Omar Nour and Omar Samra, two Egyptian extreme athletes share their thrilling survival story with acclaimed documentarist Marco Orsini. The two athletes are lured by the Talisker Atlantic Challenge and after two years of intense training they embark on the World’s Toughest Row-3,000 miles across the Atlantic…
It is a miracle that these two incredibly brave men have survived and are now able to tell their story in every single detail. They are good storytellers but most importantly they want to make people aware of the immense dangers that refugees are confronted while crossing the Mediterranean Sea in small boats. These unfortunate displaced people have no alternative in making these life threatening decisions, unlike these two athletes, who choose to cross the Atlantic on their own free will.


The original 1989 movie, which was nominated for five Razzie Awards, was a showcase for Patrick Swayze’s talents following his extreme popularity from DIRTY DANCING. But the original producer Joel Silver, despite his Razzie nomination, refuses to accept defeat and remakes this old horse and now under Doug Liman’s slick direction, Jake Gyllenhaal becomes Dalton, the fearless bouncer hired to clean up the Florida Keys roadhouse.
Gyllenhaal is a strong presence and is suitably moody as the former UFC (Ultimate Fighter Champion), while the unstoppable flashy action sequences are way over the top in a typically Joel Silver fashion. But at least Liman’s controlled direction and well-choreographed set pieces make this quite watchable. (Prime Video)

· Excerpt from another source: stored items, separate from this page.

theorem State.takeLate_keep : ∀ a0 s, Keep 536871952 s (State.takeLate a0 s) := by
  intro a0 s
  unfold State.takeLate
  extract_lets v0 v1 v2
  try clear_value v1
  try clear_value v0
  have h2 : Keep 536871952 s v2 := by
    unfold v2
    repeat' first
      | with_reducible assumption
      | with_reducible exact Keep.refl _ _
      | intro _
      | (fail_if_no_progress beta_reduce)
      | (with_reducible apply KeepR.next)
      | (with_reducible apply Keep.ite)
      | (with_reducible apply KeepR.ite)
      | (with_reducible apply Keep.ite_fst)
      | (with_reducible apply Keep.snoc (State.ownerWrite_keep _ _ _ _ _ _))
      | (with_reducible apply Keep.snoc (State.updChan_keep _ _ _))
      | (with_reducible apply Keep.snoc' (Keep.foldl ?_ _ _))
      | (with_reducible apply And.intro)
      | exact rfl
      | (refine Keep.fst (by assumption) ?_)
      | (refine Keep.snd (by assumption) ?_)
      | split
      | dsimp only
  repeat' first
    | with_reducible assumption
    | with_reducible exact Keep.refl _ _
    | intro _
    | (fail_if_no_progress beta_reduce)
    | (with_reducible apply KeepR.next)
    | (with_reducible apply Keep.ite)
    | (with_reducible apply KeepR.ite)
    | (with_reducible apply Keep.ite_fst)
    | (with_reducible apply Keep.snoc (State.ownerWrite_keep _ _ _ _ _ _))
    | (with_reducible apply Keep.snoc (State.updChan_keep _ _ _))
    | (with_reducible apply Keep.snoc' (Keep.foldl ?_ _ _))
    | (with_reducible apply And.intro)
    | exact rfl
    | (refine Keep.fst (by assumption) ?_)
    | (refine Keep.snd (by assumption) ?_)
    | split
    | dsimp only

theorem State.pulseWrite_keep : ∀ a0 a1 a2 a3 s, Keep 536871952 s (State.pulseWrite a0 a1 a2 a3 s) := by
  intro a0 a1 a2 a3 s
  unfold State.pulseWrite
  repeat' first
    | with_reducible assumption
    | with_reducible exact Keep.refl _ _
    | intro _
    | (fail_if_no_progress beta_reduce)
    | (with_reducible apply KeepR.next)
    | (with_reducible apply Keep.ite)
    | (with_reducible apply KeepR.ite)
    | (with_reducible apply Keep.ite_fst)
    | (with_reducible apply Keep.snoc (State.putDiag_keep _ _ _ _))
    | (with_reducible apply Keep.snoc (State.updChan_keep _ _ _))
    | (with_reducible apply Keep.snoc' (Keep.foldl ?_ _ _))
    | (with_reducible apply And.intro)
    | exact rfl
    | (refine Keep.fst (by assumption) ?_)
    | (refine Keep.snd (by assumption) ?_)
    | split
    | dsimp only

theorem State.built_keep : ∀ a0 a1 s, Keep 536876048 s (State.built a0 a1 s) := by
  intro a0 a1 s
  unfold State.built
  extract_lets v0 v1 v2 v3 v4 v5 v6 v7 v8 v9 v10 v11
  try clear_value v9
  try clear_value v8
  try clear_value v7
  try clear_value v6
  try clear_value v5
  try clear_value v4
  try clear_value v3
  try clear_value v2
  try clear_value v1
  try clear_value v0
  have h10 : Keep 536876048 s v10 := by
    unfold v10
    repeat' first
      | with_reducible assumption
      | with_reducible exact Keep.refl _ _
      | intro _
      | (fail_if_no_progress beta_reduce)
      | (with_reducible apply KeepR.next)
      | (with_reducible apply Keep.ite)
      | (with_reducible apply KeepR.ite)
      | (with_reducible apply Keep.ite_fst)
      | (with_reducible apply Keep.snoc (State.putDiag_keep _ _ _ _))
      | (with_reducible apply Keep.snoc (State.updChan_keep _ _ _))
      | (with_reducible apply Keep.snoc (State.updHart_keep _ _ _))
      | (with_reducible apply Keep.snoc' (Keep.foldl ?_ _ _))
      | (with_reducible apply And.intro)
      | exact rfl
      | (refine Keep.fst (by assumption) ?_)
      | (refine Keep.snd (by assumption) ?_)
      | split
      | dsimp only
  have h11 : Keep 536876048 s v11 := by
    unfold v11
    repeat' first
      | with_reducible assumption
      | with_reducible exact Keep.refl _ _
      | intro _
      | (fail_if_no_progress beta_reduce)
      | (with_reducible apply KeepR.next)
      | (with_reducible apply Keep.ite)
      | (with_reducible apply KeepR.ite)
      | (with_reducible apply Keep.ite_fst)
      | (with_reducible apply Keep.snoc (State.putDiag_keep _ _ _ _))
      | (with_reducible apply Keep.snoc (State.updChan_keep _ _ _))
      | (with_reducible apply Keep.snoc (State.updHart_keep _ _ _))
      | (with_reducible apply Keep.snoc' (Keep.foldl ?_ _ _))
      | (with_reducible apply And.intro)
      | exact rfl
      | (refine Keep.fst (by assumption) ?_)
      | (refine Keep.snd (by assumption) ?_)
      | split
      | dsimp only
  repeat' first
    | with_reducible assumption
    | with_reducible exact Keep.refl _ _
    | intro _
    | (fail_if_no_progress beta_reduce)
    | (with_reducible apply KeepR.next)
    | (with_reducible apply Keep.ite)
    | (with_reducible apply KeepR.ite)
    | (with_reducible apply Keep.ite_fst)
    | (with_reducible apply Keep.snoc (State.putDiag_keep _ _ _ _))
    | (with_reducible apply Keep.snoc (State.updChan_keep _ _ _))
    | (with_reducible apply Keep.snoc (State.updHart_keep _ _ _))
    | (with_reducible apply Keep.snoc' (Keep.foldl ?_ _ _))
    | (with_reducible apply And.intro)
    | exact rfl
    | (refine Keep.fst (by assumption) ?_)
    | (refine Keep.snd (by assumption) ?_)
    | split
    | dsimp only

theorem State.sendChannel_keep : ∀ a0 a1 a2 s, Keep 536876048 s (State.sendChannel a0 a1 a2 s) := by
  intro a0 a1 a2 s
  unfold State.sendChannel
  extract_lets v0
  try clear_value v0
  repeat' first
    | with_reducible assumption
    | with_reducible exact Keep.refl _ _
    | intro _
    | (fail_if_no_progress beta_reduce)
    | (with_reducible apply KeepR.next)
    | (with_reducible apply Keep.ite)
    | (with_reducible apply KeepR.ite)
    | (with_reducible apply Keep.ite_fst)
    | (with_reducible apply Keep.snoc (State.built_keep _ _ _))
    | (with_reducible apply Keep.snoc (State.emit_keep _ _))
    | (with_reducible apply Keep.snoc (State.updChan_keep _ _ _))
    | (with_reducible apply Keep.snoc' (Keep.foldl ?_ _ _))
    | (with_reducible apply And.intro)
    | exact rfl
    | (refine Keep.fst (by assumption) ?_)
    | (refine Keep.snd (by assumption) ?_)
    | split
    | dsimp only

theorem State.sendGroup_keep : ∀ a0 a1 a2 s, Keep 2048 s (State.sendGroup a0 a1 a2 s) := by
  intro a0 a1 a2 s
  unfold State.sendGroup
  extract_lets v0
  try clear_value v0
  repeat' first
    | with_reducible assumption
    | with_reducible exact Keep.refl _ _
    | intro _
    | (fail_if_no_progress beta_reduce)
    | (with_reducible apply KeepR.next)
    | (with_reducible apply Keep.ite)
    | (with_reducible apply KeepR.ite)
    | (with_reducible apply Keep.ite_fst)
    | (with_reducible apply Keep.snoc (State.emit_keep _ _))
    | (with_reducible apply Keep.snoc (State.updGroup_keep _ _ _))
    | (with_reducible apply Keep.snoc' (Keep.foldl ?_ _ _))
    | (with_reducible apply And.intro)
    | exact rfl
    | (refine Keep.fst (by assumption) ?_)
    | (refine Keep.snd (by assumption) ?_)
    | split
    | dsimp only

The original GHOSTBUSTERS was one of the most successful blockbusters from the eighties, which also sprung a sequel and a remake with an all-female cast. So far so good, but the producers’ decision to reboot the franchise with GHOSTBUSTERS: AFTERLIFE a couple of years ago was utterly catastrophic.
The prologue of this lame sequel takes place in July 1904 when New York City Fire Department firefighters find people frozen to death. Fast forward to the present day and the Spengler family joins forces with past veteran ghostbusters in order to save the world for yet one more time…
The over tired franchise looks pointless and redundant by now!


Katia de Vidas’ fascinating documentary paints an intimate portrait on the turbulent life and career of Peter Doherty, the talented punk singer-songwriter, who most famously fronted the Libertines. Vidas, who followed Doherty over a period of ten years, is a first-hand witness to this multitalented man’s highs as well as very lows, especially during those dark years of addiction, where his life appeared to be on the precipice to the abyss.
It is an honest film in which Doherty speaks openly about his inner demons at the time when it seemed almost impossible to come back into the light. But he is also a true survivor and has the ability of reinventing himself in the most unexpected circumstances.